* **Instructions for the task**
Only one stretch of the records below is wanted: the lines from the one holding "hwLimI : F32" through the one holding "def Params.sourceLiterals (p". Return it exactly, both ends included.

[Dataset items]
+-------+

-- ==== Sys2Proof/Config.lean ====
section
/-!
DEFINITION. What one instance of the block is built with (the construction parameters of spec/00_scope R10 and the
named literals of R11), the values launch leaves unspecified (spec/10_state R60), and the free values: opaque
constants about which nothing can be proved.
-/

namespace Sys2Proof

/-- `AXIS_DUTY` (spec/43_control_law R216): the default map, or the platform's own, which the spec leaves OPEN. -/
inductive AxisDuty where
  | balanced
  | platform
deriving DecidableEq, Repr, Inhabited

/-- `HW_LIM_V` (spec/44_limits R253), a function of the bus voltage the spec leaves OPEN: a multiple of it (the shape
of the test function of spec/95_test_vectors section 1.1), or the platform's own. -/
inductive HwLimV where
  | scaled (k : F32)
  | platform
deriving DecidableEq, Repr, Inhabited

/-- `RIPPLE_SIGN`, -1 or +1 (spec/43_control_law R230); decided -1. -/
inductive RippleSign where
  | minus
  | plus
deriving DecidableEq, Repr, Inhabited

/-- The construction parameters (R10) and the literals kept as named parameters (R11). A field has a default where
the spec gives one; a field without is OPEN. -/
structure Params where
  /-- `T_UPD_TICKS`: timestamp ticks in one hardware period -/
  tUpdTicks : U32
  /-- `TICK_HZ`: timestamp ticks per second -/
  tickHz : F32
  /-- `PWM_FULL`: compare code that means duty 1.0 -/
  pwmFull : U16
  /-- R11: the fallback duty 0.5 is one half, so `HALF` is `PWM_FULL div 2` -/
  fallbackDiv : U16 := 2
  /-- `ADC_BITS` -/
  adcBits : Nat := 12
  /-- `ADC_LOWER`, inclusive -/
  adcLower : U32 := 372
  /-- `ADC_UPPER`, inclusive -/
  adcUpper : U32 := 3723
  /-- `ADC_INVALID`: the sentinel "no reading this cycle" -/
  adcInvalid : U32 := 0xFFFFFFFF#32
  /-- `ADC_V_PER_LSB`, default 3.3/4096 (0x3A533333) -/
  adcVPerLsb : F32 := .finite false 116 0x533333#23
  /-- `REV_GAIN` -/
  revGain : F32
  /-- `SHUNT_G` -/
  shuntG : F32
  /-- `SENSE_MASK`: bit 0 phase a, bit 1 phase b, bit 2 phase c (spec/30_encoding R98) -/
  senseMask : BitVec 3
  /-- `DC_CALIB_MAX` -/
  dcCalibMax : F32
  /-- `DCF_WARMUP`, the source's 7.5 -/
  dcfWarmup : F32 := .finite false 129 0x700000#23
  /-- `KI_R`, the source's 10 -/
  kiR : F32 := .finite false 130 0x200000#23
  /-- R11: the weight offset 0.5 of the bus-current sum -/
  ibusWeight : F32 := .finite false 126 0#23
  /-- R11: the look-ahead of 2 hardware periods -/
  lookAhead : U32 := 2
  /-- R11: the update interval of 2 hardware periods, the factor of `T_MEAS` -/
  measPeriods : F32 := .finite false 128 0#23
  /-- `HW_LIM_I` -/
  hwLimI : F32
  /-- `HW_LIM_V` -/
  hwLimV : HwLimV
  /-- `N_LIM`: number of registered external current limiters -/
  nLim : Nat
  /-- `R_CAL_POLLS` -/
  rCalPolls : U32 := 3000
  /-- `L_CAL_POLLS` -/
  lCalPolls : U32 := 1250
  /-- `POLL_MS`: nothing in a model without a clock reads it (log 19) -/
  pollMs : Nat := 1
  /-- `L_TEST_V`; `none` is the default, the option `resistance_calib_max_voltage` -/
  lTestV : Option F32 := none
  /-- `RIPPLE_SIGN` -/
  rippleSign : RippleSign := .minus
  /-- `AXIS_DUTY` -/
  axisDuty : AxisDuty := .balanced
  /-- `COUNTING_DOWN_RESET` -/
  countingDownReset : Bool := false
deriving DecidableEq, Repr, Inhabited

/-- The literals of R11 have the source's values. -/
def Params.sourceLiterals (p : Params) : Bool :=
  p.fallbackDiv = 2#16 && p.dcfWarmup = .finite false 129 0x700000#23 && p.kiR = .finite false 130 0x200000#23 &&
  p.ibusWeight = .finite false 126 0#23 && p.lookAhead = 2#32 && p.measPeriods = .finite false 128 0#23

/-- The launch state's unspecified values (spec/10_state R59, R60): the sixteen configuration registers and the two
gains. Any value but one: `dc_calib_tau` is neither +0.0 nor -0.0, since the filter is not valid after reset
(spec/70_reset_and_hazards R331) and with a zero it would be (spec/42_acquisition_filter R192; log 21). -/
structure Launch where
  cfg : Vector U32 16
  pGain : F32
  iGain : F32
  tauNotZero : cfg[9] ≠ 0x00000000#32 ∧ cfg[9] ≠ 0x80000000#32
deriving DecidableEq, Repr

/-- The value the model names for them (DESIGN CHOICE, unsafe: log 5): zeros, but a `dc_calib_tau` of 1.0. -/
def Config.launch : Launch :=
  { cfg := (Vector.replicate 16 0#32).set 9 0x3F800000#32
    pGain := .finite false 0 0#23
    iGain := .finite false 0 0#23
    tauNotZero := by decide }

/-- The parameters R10 marks OPEN, of the instance that `State.reset` is a reset of: nobody's choice (log 3). -/
opaque Config.openParams : Params

/-- That instance: the values R10 decides and the literals of R11, the rest open. -/
def Config.params : Params :=
  { Config.openParams with
    fallbackDiv := 2, adcInvalid := 0xFFFFFFFF#32, dcfWarmup := .finite false 129 0x700000#23,
    kiR := .finite false 130 0x200000#23, ibusWeight := .finite false 126 0#23, lookAhead := 2,
    measPeriods := .finite false 128 0#23, pollMs := 1, rippleSign := .minus, countingDownReset := false }

/-- The platform's `AXIS_DUTY` (R216, OPEN; log 4). -/
opaque Config.axisDuty : F32 → Triple F32

/-- The platform's `HW_LIM_V` (R253, OPEN; log 4). -/
opaque Config.hwLimV : F32 → F32

/-- Sign and payload of the NaN an arithmetic operation returns (R17; log 6). -/
opaque Config.nanChoice : NumOp → F32 → F32 → Bool × Fin 8388607

/-- `DUTY2CCR` outside its domain (spec/30_encoding R100; log 12). -/
opaque Config.freeCompare : F32 → U16

/-- Environment draws (spec/10_state section 13; log 2): the value of an input at the n-th draw. -/
opaque Config.freeVbus : Nat → F32
opaque Config.freeBrakeOk : Nat → Bool
opaque Config.freeSupDisarm : Nat → Bool
opaque Config.freeLimExt : Nat → Nat → F32
opaque Config.freeRotorFlux : Nat → F32
opaque Config.freeReqChanged : Nat → Bool

/-- The word the event port carries with an update event (spec/30_encoding R90, R94; log 9). -/
opaque Config.freeEventWord : Nat → BitVec 96

/-- The external law's answers, draws constrained only by their type (spec/43_control_law R236, R237; log 2). -/
opaque Config.freeExtMeas : Nat → MeasResult
opaque Config.freeExtOut : Nat → OutResult

/-- How many `TIM_EVENT`s fall at a boundary inside a `UPD` (spec/20_memory R80; log 8). -/
opaque Config.freeTimEvents : Nat → Nat

end Sys2Proof
end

+-------+

* **Response for this exercise**
  hwLimI : F32
  /-- `HW_LIM_V` -/
  hwLimV : HwLimV
  /-- `N_LIM`: number of registered external current limiters -/
  nLim : Nat
  /-- `R_CAL_POLLS` -/
  rCalPolls : U32 := 3000
  /-- `L_CAL_POLLS` -/
  lCalPolls : U32 := 1250
  /-- `POLL_MS`: nothing in a model without a clock reads it (log 19) -/
  pollMs : Nat := 1
  /-- `L_TEST_V`; `none` is the default, the option `resistance_calib_max_voltage` -/
  lTestV : Option F32 := none
  /-- `RIPPLE_SIGN` -/
  rippleSign : RippleSign := .minus
  /-- `AXIS_DUTY` -/
  axisDuty : AxisDuty := .balanced
  /-- `COUNTING_DOWN_RESET` -/
  countingDownReset : Bool := false
deriving DecidableEq, Repr, Inhabited

/-- The literals of R11 have the source's values. -/
def Params.sourceLiterals (p : Params) : Bool :=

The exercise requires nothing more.